ScubaDuck is a reimplementation of the frontend query interface for Scuba (Meta's internal real-time database system) with DuckDB as the backing database implementation. This implementation misses most of the main value add of Scuba (a distributed, real-time database that supports fast queries), but I also think Scuba's UI for doing queries is great and I have found myself wishing that I have access to it even for "small" databases, e.g., I have a sqlite dataset I want to explore. ScubaDuck is this interface.

Image

This application was entirely vibe coded using OpenAI Codex. It has no third-party JS dependencies; everything was coded from scratch.

Design Philosophy

  • Time series by default. In the dedicated "time series" view, there are many features specifically oriented towards working towards tables that represent events that occurred over time: the start, end, compare, aggregate and granularity fields all specially privilege the timestamp field. In fact, you can't log events to Scuba's backing data store without a timestamp, they always come with one.
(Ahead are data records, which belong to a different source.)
-- ==== Sys2Proof/Machine/Ranges.lean ====
section
/-!
DEFINITION. Ranges.lean: who reaches memory and where an address leads: the Range Map with its heat and caches, the homes of frames, and
the links between the dies (R28 to R36, R264 to R272, R294).
-/

namespace Sys2Proof.Machine

/-! ### Address translation (R30 to R36) -/

/-- Who reaches memory: the partition whose ownership it passes (none passes every check, R267), whether it reaches the
direct windows and the remote windows (R42), and the die it lies on (2 the host die). -/
structure Reach where
  part : Option Nat
  direct : Bool
  remote : Bool
  die : Nat
  /-- Agent id of R297; 1023 for a unit without one. -/
  ag : Nat
  /-- What waits for lines behind a remote window, and those that have come for it, by remote line. -/
  who : Asker := .agent
  got : Map Ld := []
deriving DecidableEq, Repr

/-- A tile. -/
def Reach.tile (p t : Nat) : Reach := { part := some p, direct := true, remote := true, die := t / 96, ag := 128 + t }
/-- The step scheduler of a partition, which also runs its rescale passes (R214). -/
def Reach.sched (p : Nat) : Reach := { part := some p, direct := true, remote := true, die := 2, ag := 1023 }
/-- The step scheduler writing or reading save areas on behalf of every partition (R390). -/
def Reach.save : Reach := { part := none, direct := false, remote := false, die := 2, ag := 1023 }
/-- A stream of the intake engine. -/
def Reach.intake (p : Nat) : Reach := { part := some p, direct := false, remote := false, die := 2, ag := 346 }
/-- The snapshot engine (R42, R267). -/
def Reach.snap : Reach := { part := none, direct := false, remote := true, die := 2, ag := 347 }
/-- A collective engine serving a partition. -/
def Reach.coll (p d : Nat) : Reach := { part := some p, direct := false, remote := true, die := d, ag := 336 + d }
/-- A collective engine reading its group table (R349): with no check of an owning partition (DESIGN CHOICE, log entry 110). -/
def Reach.engine (d : Nat) : Reach := { part := none, direct := false, remote := true, die := d, ag := 336 + d }
/-- The collective engine of a die issuing a request of another package for a partition (R341). -/
def Reach.remoteReq (p d : Nat) : Reach := { part := some p, direct := false, remote := false, die := d, ag := 336 + d }
/-- The DMA of an Ethernet port, for a partition or for none. -/
def Reach.eth (p : Option Nat) (e : Nat) : Reach := { part := p, direct := false, remote := false, die := e / 4, ag := 338 + e }
/-- An inbound device access (R364). -/
def Reach.pcie (rp : Nat) : Reach := { part := none, direct := false, remote := false, die := 2, ag := 348 + rp }
/-- A server core, and the blocks of the host die that write rings that host software names. -/
def Reach.server : Reach := { part := none, direct := true, remote := true, die := 2, ag := 1023 }
/-- A tile for an instruction of a segment, with the lines that have come for it. -/
def Reach.ins (p u t idx : Nat) (got : Map Ld) : Reach := { Reach.tile p u with who := .ins t idx, got := got }
/-- A step scheduler for entry i of a pass of a slot, with the lines that have come for the pass. -/
def Reach.pass (p k i : Nat) (got : Map Ld) : Reach := { Reach.sched p with who := .pass p k i, got := got }
/-- A line behind a window, by the window and the line there. -/
def remoteKey (win off : Nat) : Nat := win * 2 ^ 36 + off / 64

/-- Where an address leads: a frame byte, a byte behind a remote window of a die, an address decode error, or a home that
is fenced (R413). -/
inductive Loc where
  | frame (a : Nat)
  | window (die win off : Nat)
  | bad
  | fence (die : Nat)
deriving DecidableEq, Repr

/-- The Range Map entry of a range (R264). -/
def State.rm (s : State) (r : Nat) : Nat := Map.get 0 s.rangeMap r
/-- The entry by which accesses to a range are translated: until every cache has acknowledged an update, that before it (R266, R270). -/
def State.rmSeen (s : State) (r : Nat) : Nat :=
  match s.rmUpd.find? r with
  | some u => u.old
  | none => s.rm r
/-- Set the Range Map entry of a range. -/
def State.setRm (s : State) (r e : Nat) : State := { s with rangeMap := Map.put 0 s.rangeMap r e }
/-- VALID of an entry. -/
def rmValid (e : Nat) : Bool := bit e 63
/-- TIER of an entry. -/
def rmTier (e : Nat) : Nat := bits e 61 2
/-- STATE of an entry. -/
def rmState (e : Nat) : Nat := bits e 59 2
/-- PART of an entry. -/
def rmPart (e : Nat) : Nat := bits e 56 3
/-- FRAME of an entry. -/
def rmFrame (e : Nat) : Nat := bits e 0 34
/-- The key of a frame: its direct-window address without its low 20 bits (R265). -/
def frameKey (tier frame : Nat) : Nat := (if tier = 0 then 0x400000 else 0x800000) + frame
/-- The die whose stacks hold a frame, none for the capacity tier. -/
def dieOfKey (k : Nat) : Option Nat := if k < 0x800000 then some ((k - 0x400000) / 0x80000 % 2) else none

/-- The window entry of a die admits an access (R340). -/
def State.winOk (s : State) (die win : Nat) (write : Bool) (part : Option Nat) : Bool :=
  let e := s.fget (R.AFR_WIN die win) F.AFR_WIN_ENTRY
  bit e 63 && (!write || bit e 62) && (bit e 55 || (match part with | some p => p == bits e 56 3 | none => true))

/-- The home of a frame is fenced: that of a stack with its die fabric (R410). -/
def State.homeFenced (s : State) (k : Nat) : Bool :=
  match dieOfKey k with
  | some d => s.fenced 4 d
  | none => false

/-- Translate an address for an access (R31 to R35). -/
def State.xlate (s : State) (r : Reach) (write : Bool) (a : Nat) : Loc :=
  let frame (k : Nat) : Loc := if s.homeFenced k then .fence ((dieOfKey k).getD 0) else .frame (k * 2 ^ 20 + a % 2 ^ 20)
  let window (win off : Nat) : Loc :=
    let die := if r.die = 2 then win % 2 else r.die
    if s.winOk die win write r.part then .window die win off else .bad
  if a < 2 ^ 42 then
    let e := s.rmSeen (a / 2 ^ 20)
    if !rmValid e || rmTier e == 3 || (match r.part with | some p => p != rmPart e | none => false) then .bad
    else if rmTier e = 2 then window (bits e 22 12) (bits e 0 22 * 2 ^ 20 + a % 2 ^ 20)
    else frame (frameKey (rmTier e) (rmFrame e))
  else if (2 ^ 42 ≤ a ∧ a < 0x50000000000) ∨ (0x80000000000 ≤ a ∧ a < 0xA0000000000) then
    match r.direct, s.reserved.find? (a / 2 ^ 20) with
    | true, some o => if decide (o < 8) && (r.part == none || r.part == some o) then frame (a / 2 ^ 20) else .bad
    | _, _ => .bad
  else if 2 ^ 54 ≤ a ∧ a < 2 ^ 55 then
    if r.remote then window (a / 2 ^ 42 % 4096) (a % 2 ^ 42) else .bad
  else .bad

/-! ### What a range and a frame hold (R264, R265, R277, R294) -/

/-- The frame key that an entry holds, none for a peer or retired range or no range. -/
def keyOf (e : Nat) : Option Nat := if rmValid e ∧ rmTier e < 2 then some (frameKey (rmTier e) (rmFrame e)) else none
/-- TIER of a frame key. -/
def tierOfKey (k : Nat) : Nat := if k < 0x800000 then 0 else 1
/-- FRAME of a frame key. -/
def frameOfKey (k : Nat) : Nat := if k < 0x800000 then k - 0x400000 else k - 0x800000
/-- The range that a frame holds. -/
def State.rangeAt (s : State) (k : Nat) : Option Nat :=
  (List.find? (fun e : Nat × Nat => keyOf e.2 == some k) s.rangeMap).map fun e => e.1

/-- The destination frame of a migration, none for a peer range. -/
def Mig.key (m : Mig) : Option Nat := if m.tier < 2 then some (frameKey m.tier m.frame) else none
/-- The source frame of a migration, also once the switch has been made (R277). -/
def State.migSrc (s : State) (m : Mig) : Option Nat := if m.phase < 5 then keyOf (s.rm m.req.range) else m.src

/-- A range of another package that migrates hither, whose accesses still go over the fabric: a write marks its line dirty (R277, R285). -/
def State.markPeer (s : State) (a : Nat) : State :=
  { s with migs := s.migs.map fun e =>
      if (2 ≤ e.2.phase && e.2.phase ≤ 4) && e.2.req.range == a / 2 ^ 20 && (keyOf (s.rm e.2.req.range)).isNone then
        (e.1, { e.2 with dirty := Map.put false e.2.dirty (a / 64 % 16384) true })
      else e }

/-- A line is busy for the final phase of a migration of its frame, until it is unblocked (R308). -/
def State.finalLine (s : State) (line : Nat) : Bool :=
  s.migs.any fun e => decide (4 ≤ e.2.phase) && s.migSrc e.2 == some (line / 16384)

/-- Every engine that migrates the range of a frame marks the line dirty (R277). -/
def State.markDirty (s : State) (line : Nat) : State :=
  { s with migs := s.migs.map fun e =>
      if (2 ≤ e.2.phase && e.2.phase ≤ 4) && s.migSrc e.2 == some (line / 16384) then
        (e.1, { e.2 with dirty := Map.put false e.2.dirty (line % 16384) true })
      else e }

/-- The host slice of a capacity line (R294). -/
def hostSlice (a : Nat) : Nat := forRange 6 (fun i s => s ^^^ bits a (6 * i) 6) 0
/-- The slice of a stack line on its die (R294). -/
def dieSlice (a : Nat) : Nat := forRange 7 (fun i s => s ^^^ bits a (5 * i) 5) 0
/-- The home slice of a frame line, as register space numbers it: 0 to 63, or 64 + 32 × die + slice (R294). -/
def sliceOf (line : Nat) : Nat :=
  let k := line / 16384
  match dieOfKey k with
  | some d => 64 + 32 * d + dieSlice (line - 0x400000 * 16384)
  | none => hostSlice (line - 0x800000 * 16384)
/-- The die of the home of a frame: 2 the host die. -/
def homeDie (k : Nat) : Nat := (dieOfKey k).getD 2

/-! ### UCIe links (R27 to R29, R460) -/

/-- The link between two dies: 0 and 1 join die 0 and die 1 to the host die, 2 joins die 0 and die 1 (R28). -/
def ucieLink (a b : Nat) : Option Nat :=
  if a = b then none else if a = 2 then some b else if b = 2 then some a else some 2
/-- Modules of a link. -/
def ucieCount (link : Nat) : Nat := if link < 2 then 12 else 16
/-- Modules of a link that have been removed, as a mask. -/
def State.ucieGone (s : State) (link : Nat) : Nat := Map.get 0 s.ucieOut link
/-- Every module of a link has been removed. -/
def State.ucieLost (s : State) (link : Nat) : Bool := s.ucieGone link == 2 ^ ucieCount link - 1
/-- Modules of a link outside a mask. -/
def modulesBut (link m : Nat) : List Nat := (List.range (ucieCount link)).filter fun k => !bit m k

/-- The module that carries a line over a link (R29): by the hash over the modules that the last boundary left in, and where that one has
been removed since, by the hash over those that work, on which the transaction is issued again; none where none works. -/
def State.ucieModule (s : State) (link line : Nat) : Option Nat × Bool :=
  let pick (l : List Nat) : Option Nat := l[Config.ucieHash link l line % l.length]?
  let m := pick (modulesBut link (Map.get 0 s.ucieHash link))
  if m.all fun k => bit (s.ucieGone link) k then (pick (modulesBut link (s.ucieGone link)), m.isSome) else (m, false)

/-- The byte-counter set of a module at an accelerator die: modules 0 to 11 of a die are its link to the host die, 12 to 27 its end of the
link between the dies (R460). -/
def moduleSet (link die m : Nat) : Nat := B.die die + 0x1000 + 0x40 * (if link < 2 then m else 12 + m)

/-- n bytes pass over a module from die a to die b, and are counted at the accelerator-die ends (R460). -/
def State.ucieBytes (s : State) (link m a b n : Nat) : State :=
  (s.when (decide (a < 2)) fun s => s.bwAdd (moduleSet link a m) 1 n).when (decide (b < 2)) fun s => s.bwAdd (moduleSet link b m) 0 n

/-- A line access of a unit on die a whose home lies on die b crosses their link (R28): `out` and `back` are the bytes of the request and
of its answer. False where no module of the link works. A transaction that meets a removed module is issued again on another, which the
health monitor counts (R407). -/
def State.cross (s : State) (a b line out back : Nat) : Bool × State :=
  match ucieLink a b with
  | none => (true, s)
  | some l =>
    match s.ucieModule l line with
    | (some m, again) => (true, (((s.when again fun s => s.health 0 1).ucieBytes l m a b out).ucieBytes l m b a back))
    | (none, _) => (false, s)

/-! ### Heat and the Range Map caches (R266, R271) -/

/-- Entries of a Range Map cache (R266). -/
def rmcSize : Nat := 65536

/-- A die translates through its Range Map cache: a hit is counted and made the most recent; a miss is counted and filled
in place of the least recently used entry (R266). -/
def State.rmcUse (s : State) (d r : Nat) : State :=
  let l := Map.get [] s.rmc d
  if l.contains r then
    { s with rmc := Map.put [] s.rmc d (r :: l.erase r) }.fadd (R.PLC_RMC_STAT d) F.PLC_RMC_STAT_HITS 1
  else
    { s with rmc := Map.put [] s.rmc d (r :: l.take (rmcSize - 1)) }.fadd (R.PLC_RMC_STAT d) F.PLC_RMC_STAT_MISSES 1

/-- AFF as LEAN leaves it (R271). -/
def affOf (lean : Int) (aff : Nat) : Nat := if lean ≤ -3 then 1 else if 3 ≤ lean then 2 else aff

/-- A line access to a range through the translating cache of a die, or the store on the host die (R271). -/
def State.touch (s : State) (die range : Nat) : State :=
  let s0 := if die < 2 then s.rmcUse die range else s
  let key := 4 * range + die
  let n := Map.get 0 s0.heat key + 1
  let full := 2 ^ s0.fget R.PLC_POLICY F.PLC_POLICY_HEAT_SHIFT
  if !s0.fbit R.PLC_CTRL F.PLC_CTRL_AUTO_EN then s0
  else if n < full then { s0 with heat := Map.put 0 s0.heat key n }
  else
    let e := s0.rm range
    let lean := toInt 3 (bits e 40 3)
    let lean1 := if die = 0 then max (lean - 1) (-4) else if die = 1 then min (lean + 1) 3 else lean
    let e1 := setBits (setBits e 43 8 (min 255 (bits e 43 8 + 1))) 40 3 (ofInt 3 lean1)
    let e2 := if bit e 55 then e1 else setBits e1 53 2 (affOf lean1 (bits e 53 2))
    { s0 with heat := Map.put 0 s0.heat key 0 }.setRm range e2

/-- A write that carries the SAVED_ACT hint marks an unpinned range and restarts its quiet count (R272). -/
def State.savedWrite (s : State) (range : Nat) : State :=
  let e := s.rm range
  let s1 := if bit e 55 || !s.fbit R.PLC_CTRL F.PLC_CTRL_AUTO_EN then s else s.setRm range (setBits e 51 2 3)
  { s1 with quiet := Map.put 0 s1.quiet range 0 }

end Sys2Proof.Machine
end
ScubaDuck is a little more flexible here (since you might be ingesting arbitrary database tables that weren't specifically designed for realtime databases), but it really shines when you have time series data. This is in contrast to typical software which tries to work with arbitrary data first, with time series being added on later.

  • It's all about exploration. Scuba is predicated on the idea that you don't know what you're looking for, that you are going to spend time tweaking queries and changing filters/grouping as part of an investigation to figure out why a system behaves the way it is. So the filters/comparisons/groupings you want to edit are always visible on the left sidebar, with the expectation that you're going to tweak the query to look at something else. Similarly, all the parameters of your query get saved into your URL, so your browser history can double up as a query history / you can easily share a query with someone else. This is contrast to typical software which is often oriented to making pretty dashboards and reports. (This function is important too, but it's not what I want in exploration mode!)
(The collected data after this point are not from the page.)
-- ==== Sys2Proof/Machine/QPairs.lean ====
section
/-!
DEFINITION. QPairs.lean: the Ethernet ports' queue pairs as the engines of the package use them: packets, what holds them back, and what
leaves (R357 to R361).
-/

namespace Sys2Proof.Machine

/-- An Ethernet port. -/
def State.eth (s : State) (e : Nat) : EthPort := Map.get {} s.eths e
/-- Replace an Ethernet port. -/
def State.setEth (s : State) (e : Nat) (x : EthPort) : State := { s with eths := Map.put {} s.eths e x }
/-- A queue pair of a port. -/
def State.qp (s : State) (e q : Nat) : Qp := Map.get {} s.qps (2 ^ 24 * e + q)
/-- Replace a queue pair. -/
def State.setQp (s : State) (e q : Nat) (x : Qp) : State := { s with qps := s.qps.insert (2 ^ 24 * e + q) x }
/-- The link of a port is up. -/
def State.ethUp (s : State) (e : Nat) : Bool := s.fbit (R.ETH_STATUS e) F.ETH_STATUS_UP
/-- The port runs in the fallback mode (R360). -/
def State.lossy (s : State) (e : Nat) : Bool := s.fbit (R.ETH_CTL e) F.ETH_CTL_LOSSY
/-- Queue pairs of a port (R358). -/
def qpCount : Nat := 16384
/-- Line rate in bit/s (R357). -/
def lineRate : Nat := 800000000000
/-- The rate at which a port may inject: FB_PCT of line rate in the fallback mode (R360). -/
def State.ethCap (s : State) (e : Nat) : Nat :=
  if s.lossy e then lineRate * s.fget (R.ETH_CTL e) F.ETH_CTL_FB_PCT / 100 else lineRate

/-- Bytes of a packet's payload, as the port counts them: a command capsule has 64. -/
def EthOut.bytes : EthOut → Nat
  | .send l => l.length
  | .nvme _ => 64
  | .readData l => l.length
  | _ => 0

/-- The path MTU (R358). -/
def mtu : Nat := 4096
/-- A payload cut to the path MTU, each part with whether more follow. -/
def mtuParts (l : List Nat) : List (List Nat × Bool) :=
  let n := max 1 ((l.length + mtu - 1) / mtu)
  (List.range n).map fun i => ((l.drop (mtu * i)).take mtu, decide (i + 1 < n))

/-- A packet leaves on a queue pair. -/
def State.qpOut (s : State) (e q : Nat) (k : EthPkt) : State :=
  (s.setQp e q { s.qp e q with tx := (s.qp e q).tx ++ [k] }).bwAdd (B.eth e + 0x100) 1 k.out.bytes

/-- An answer leaves on a queue pair. -/
def State.qpSend (s : State) (e q : Nat) (o : EthOut) : State := s.qpOut e q { out := o }

/-- A request packet of a collective or STOT queue pair has to wait: for acknowledgements of 32 packets in the fallback mode, where the limit
holds for every queue pair, or for flow control on COLL_PRIO (R359, R360). -/
def State.qpHeld (s : State) (e q : Nat) (coll : Bool) : Bool :=
  if s.lossy e then decide (32 ≤ (s.qp e q).unacked.length)
  else coll && s.fbit (R.ETH_CTL e) F.ETH_CTL_PFC_EN && bit (s.eth e).stopped (s.fget (R.ETH_CTL e) F.ETH_CTL_COLL_PRIO)

/-- Whether a packet is of a queue pair of the collective engine: it alone sends chain messages and STOTs; NVMe commands have queue pairs of
their own. -/
def EthPkt.coll (k : EthPkt) : Bool := match k.out with | .nvme _ => false | _ => true

/-- Requests that wait on a queue pair leave in order, as far as they may; at most n of them. -/
def State.qpDrain (e q : Nat) : Nat → State → State
  | 0, s => s
  | n + 1, s =>
    let x := s.qp e q
    match x.wait with
    | k :: r =>
      if s.qpHeld e q k.coll then s
      else State.qpDrain e q n ((s.setQp e q { x with wait := r, unacked := x.unacked ++ [k] }).qpOut e q k)
    | [] => s

/-- Requests join those of a queue pair, numbered in order, and leave as far as they may. -/
def State.qpRequest (s : State) (e q : Nat) (l : List (EthOut × Bool)) : State :=
  let x := s.qp e q
  let ks := (List.range l.length).map fun i =>
    ({ psn := some ((x.psn + i) % 2 ^ 24), out := (l.getD i (.ack, false)).1, more := (l.getD i (.ack, false)).2 } : EthPkt)
  let y := { x with psn := (x.psn + l.length) % 2 ^ 24, wait := x.wait ++ ks }
  State.qpDrain e q y.wait.length (s.setQp e q y)

/-- Send a payload on a queue pair of a die: pair q of port e of the die has the number 16,384 e + q (log entry 39). -/
def State.ethSend (s : State) (d qpn : Nat) (payload : List Nat) : State :=
  s.qpRequest (4 * d + qpn / qpCount % 4) (qpn % qpCount) ((mtuParts payload).map fun p => (.send p.1, p.2))

/-- An acknowledgement covers every request up to a packet sequence number, and what waited may leave. -/
def State.qpAck (s : State) (e q psn : Nat) : State :=
  let x := s.qp e q
  if x.unacked.any fun k => k.psn == some psn then
    let y := { x with unacked := (x.unacked.dropWhile fun k => k.psn != some psn).drop 1 }
    State.qpDrain e q y.wait.length (s.setQp e q y)
  else s

/-- Every queue pair of a port sends what it may. -/
def State.qpDrainAll (s : State) (e : Nat) : State :=
  (s.qps.filter fun (x : Nat × Qp) => x.1 / 2 ^ 24 == e && x.2.wait != []).foldl
    (fun s (x : Nat × Qp) => State.qpDrain e (x.1 % 2 ^ 24) x.2.wait.length s) s

/-! ### NVMe over Fabrics (R361, R366) -/

/-- An entry of an I/O queue table: two words. -/
def nvqOk (w : List Nat) : Bool := bit (w.getD 0 0) 63
/-- The port of an I/O queue. -/
def nvqPort (w : List Nat) : Nat := bits (w.getD 0 0) 59 4
/-- Commands that an I/O queue takes at once (R361, R366). -/
def nvqDepth (w : List Nat) : Nat := min 128 (bits (w.getD 0 0) 24 8 + 1)
/-- Bytes of a logical block by its code; none for a reserved one (R367). -/
def lbaBytes (code : Nat) : Option Nat := if code = 0 then some 512 else if code = 3 then some 4096 else none

/-- Send a command on the queue pair of an I/O queue. -/
def State.nvmeSend (s : State) (w : List Nat) (c : NvmeCmd) : State :=
  let n := bits (w.getD 0 0) 0 24
  s.qpRequest (nvqPort w) (n % qpCount) [(.nvme { c with qid := bits (w.getD 0 0) 32 16, key := bits (w.getD 1 0) 32 32 }, false)]

end Sys2Proof.Machine
end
  • You can fix data problems in the query editor. It's pretty common to have messed up and ended up with a database that doesn't have exactly the columns you need, or some columns that are corrupted in some way. Scuba has pretty robust support for defining custom columns with arbitrary SQL functions, grouping over them as if they were native functions, and doing so with minimal runtime cost (Scuba aims to turn around your query in milliseconds!) Having to go and run a huge data pipeline to fix your data is a big impediment to exploration; quick and easy custom columns means you can patch over problems when you're investigating and fix them for real later.

Development

uv sync --frozen
SCUBADUCK_DB=/path/to/foo.sqlite flask --app scubaduck.server run --debug

DuckDB databases and Parquet files work too. Omit to get a simple test dataset, or SCUBADUCK_DB=TEST for a more complicated test dataset.

How to use it

If you don't have a dataset handy, NYC TLC Yellow Taxi Trip Records has convenient PARQUET files that are time series. You could for example run ScubaDuck on January 2025 Yellow Taxi Trip Records (which is where the screenshot above was taken from).
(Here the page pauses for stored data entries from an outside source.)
-- ==== Sys2Proof/Machine/TileSeg.lean ====
section
/-!
DEFINITION. TileSeg.lean: the life of a segment, from its push to its retirement, with the scalar and numeric control registers of
a tile and the gangs of a herd (R60, R129, R130, R137, R195 to R199, R222, R491).
-/

namespace Sys2Proof.Machine

/-! ### Gangs (R129, R130) -/

/-- Tile i of a herd, from 1 on, belongs to the gang of tile i - 1. -/
def State.joined (s : State) (h i : Nat) : Bool :=
  i != 0 && bit (s.fget (R.HRD_GANG h) F.HRD_GANG_ACTIVE_JOIN) (i - 1)

/-- The local number of the lead of tile i's gang. -/
def State.leadOf (s : State) (h : Nat) : Nat → Nat
  | 0 => 0
  | i + 1 => if s.joined h (i + 1) then State.leadOf s h i else i + 1

/-- The members of the gang that a tile leads, itself first (R7). -/
def State.gangOf (s : State) (t : Nat) : List Nat :=
  ((List.range 12).filter fun i => s.leadOf (t / 12) i == t % 12).map fun i => t / 12 * 12 + i

/-- A tile leads its gang, or is in none. -/
def State.isLead (s : State) (t : Nat) : Bool := s.leadOf (t / 12) (t % 12) == t % 12

/-- A pending setting of the gangs of a herd (R129): JOIN and WIDTH as they were last written. -/
def State.gangPending (s : State) (h : Nat) : Nat × Nat :=
  ((s.herd h).gangPend).getD (s.fget (R.HRD_GANG h) F.HRD_GANG_JOIN, s.fget (R.HRD_GANG_WIDTH h) F.HRD_GANG_WIDTH_WIDTH)

/-- Make a gang setting pending. -/
def State.pendGang (s : State) (h join width : Nat) : State :=
  (s.setHerd h { s.herd h with gangPend := some (join, width) }).fset (R.HRD_GANG h) F.HRD_GANG_PENDING 1

/-- The effect of a write of HRD_GANG (R16, R129). -/
def gangWriteEffect (h value : Nat) (s : State) : State :=
  let width := (s.gangPending h).2
  let s1 := s.when (bit value 15) fun s => s.fset (R.HRD_GANG h) F.HRD_GANG_PUSH_REFUSED 0
  (s1.fset (R.HRD_GANG h) F.HRD_GANG_JOIN (bits value 1 11)).pendGang h (bits value 1 11) width

/-- GANG_WRITE (R129). -/
def execGangWrite (a : Agent) (h value : Nat) (s : State) : Host.Outcome State Fault Refusal :=
  s.runIf (instrWf (.gangWrite a h value)) (s.writeReg a .hrd h (R.HRD_GANG h) (gangWriteEffect h value))

/-- Widths that HRD_GANG_WIDTH permits. -/
def gangWidths : List Nat := [0, 2, 3, 4, 6, 12]

/-- The effect of a write of HRD_GANG_WIDTH (R14, R129). -/
def gangWidthEffect (a : Agent) (h value : Nat) (s : State) : State :=
  let w := bits value 0 4
  if gangWidths.contains w || w == s.fget (R.HRD_GANG_WIDTH h) F.HRD_GANG_WIDTH_WIDTH then
    let join := (s.gangPending h).1
    (s.fset (R.HRD_GANG_WIDTH h) F.HRD_GANG_WIDTH_WIDTH w).pendGang h join w
  else s.badWrite a (R.HRD_GANG_WIDTH h)

/-- GANG_WIDTH_WRITE (R129). -/
def execGangWidthWrite (a : Agent) (h value : Nat) (s : State) : Host.Outcome State Fault Refusal :=
  s.runIf (instrWf (.gangWidthWrite a h value)) (s.writeReg a .hrd h (R.HRD_GANG_WIDTH h) (gangWidthEffect a h value))

/-- ACTIVE_JOIN of gangs of one width: tile i is joined to tile i - 1 unless it leads its gang (R129). -/
def widthJoin (w : Nat) : Nat := sumList ((List.range 11).map fun i => b2n ((i + 1) % w != 0) * 2 ^ i)

/-- GANG_APPLY (R60, R129): at a boundary at which no tile of the herd runs a segment. -/
def execGangApply (h : Nat) (s : State) : Host.Outcome State Fault Refusal :=
  s.runIf (instrWf (.gangApply h)) (
    match (s.herd h).gangPend with
    | some (join, width) =>
      if s.clk.phase < 9 && (herdTiles h).all fun t => (s.tile t).run.isNone then
        let s1 := s.setHerd h { s.herd h with gangPend := none }
        ((s1.fset (R.HRD_GANG h) F.HRD_GANG_PENDING 0).fset (R.HRD_GANG h) F.HRD_GANG_ACTIVE_JOIN
          (if width = 0 then join else widthJoin width)).fset (R.HRD_GANG h) F.HRD_GANG_ACTIVE_WIDTH width
      else s
    | none => s)

/-! ### Scalars and numeric control -/

/-- The effect of a write of TIL_SREGn (R14, R137). -/
def sregEffect (a : Agent) (t n value : Nat) (s : State) : State :=
  if bits value 32 2 = 3 then s.badWrite a (R.TIL_SREG t n) else s.putSreg t n (bits value 0 34)

/-- SREG_WRITE (R137). -/
def execSregWrite (a : Agent) (t n value : Nat) (s : State) : Host.Outcome State Fault Refusal :=
  s.runIf (instrWf (.sregWrite a t n value)) (s.writeReg a .til t (R.TIL_SREG t n) (sregEffect a t n value))

/-- The effect of a write of TIL_NUMCTL (R491): the running segment keeps the value in force at its start. -/
def numctlEffect (t value : Nat) (s : State) : State :=
  (s.fset (R.TIL_NUMCTL t) F.TIL_NUMCTL_SR_EN (bits value 1 1)).fset (R.TIL_NUMCTL t) F.TIL_NUMCTL_E4M3_INF (bits value 0 1)

/-- NUMCTL_WRITE (R491). -/
def execNumctlWrite (a : Agent) (t value : Nat) (s : State) : Host.Outcome State Fault Refusal :=
  s.runIf (instrWf (.numctlWrite a t value)) (s.writeReg a .til t (R.TIL_NUMCTL t) (numctlEffect t value))

/-! ### Push -/

/-- Entries of a segment queue. -/
def segQueueSize : Nat := 64

/-- The context that a push is for: the running context of the partition; 256, which names none, where there is none. -/
def State.pushCtx (s : State) (t : Nat) : Nat := ((s.ctxOfHerd (t / 12)).map fun e => e.2.ctx).getD 256
/-- A push is for the task that the herd popped last and has not reported: that is an UPD task (R246, log entry 26). -/
def State.pushUpd (s : State) (t : Nat) : Bool :=
  match (s.herd (t / 12)).popped.getLast? with
  | some q => q.upd.isSome
  | none => false

/-- Progress of a herd and its die (R69). -/
def State.progress (s : State) (h : Nat) : State :=
  { s.setHerd h { s.herd h with wd := 0 } with dieWd := Map.put 0 s.dieWd (h / 8) 0 }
After you've loaded a database and navigate to the application, the home page will pop up the first table in your database and display a hundred samples from it. When you're working with a table for the first time, it's a good idea to look at some samples by hand and get a feel for what's stored in it. (Better is to have designed the table with ScubaDuck visualization in mind.)

Samples lets you look at entries one-by-one, but typically you'll have too many things to look at one by one. Table gives you simple aggregation capabilities: you can use Group by to get some high level aggregate statistics at various breakdowns.

The real juice of Scuba is time series visualization. Assuming your table has a time column, you can plot any numeric column on a graph. With group by, you can split into multiple series, aggregating over each value of the group by. You can easily drill down / drill back up, looking for patterns that only show up on certain splits.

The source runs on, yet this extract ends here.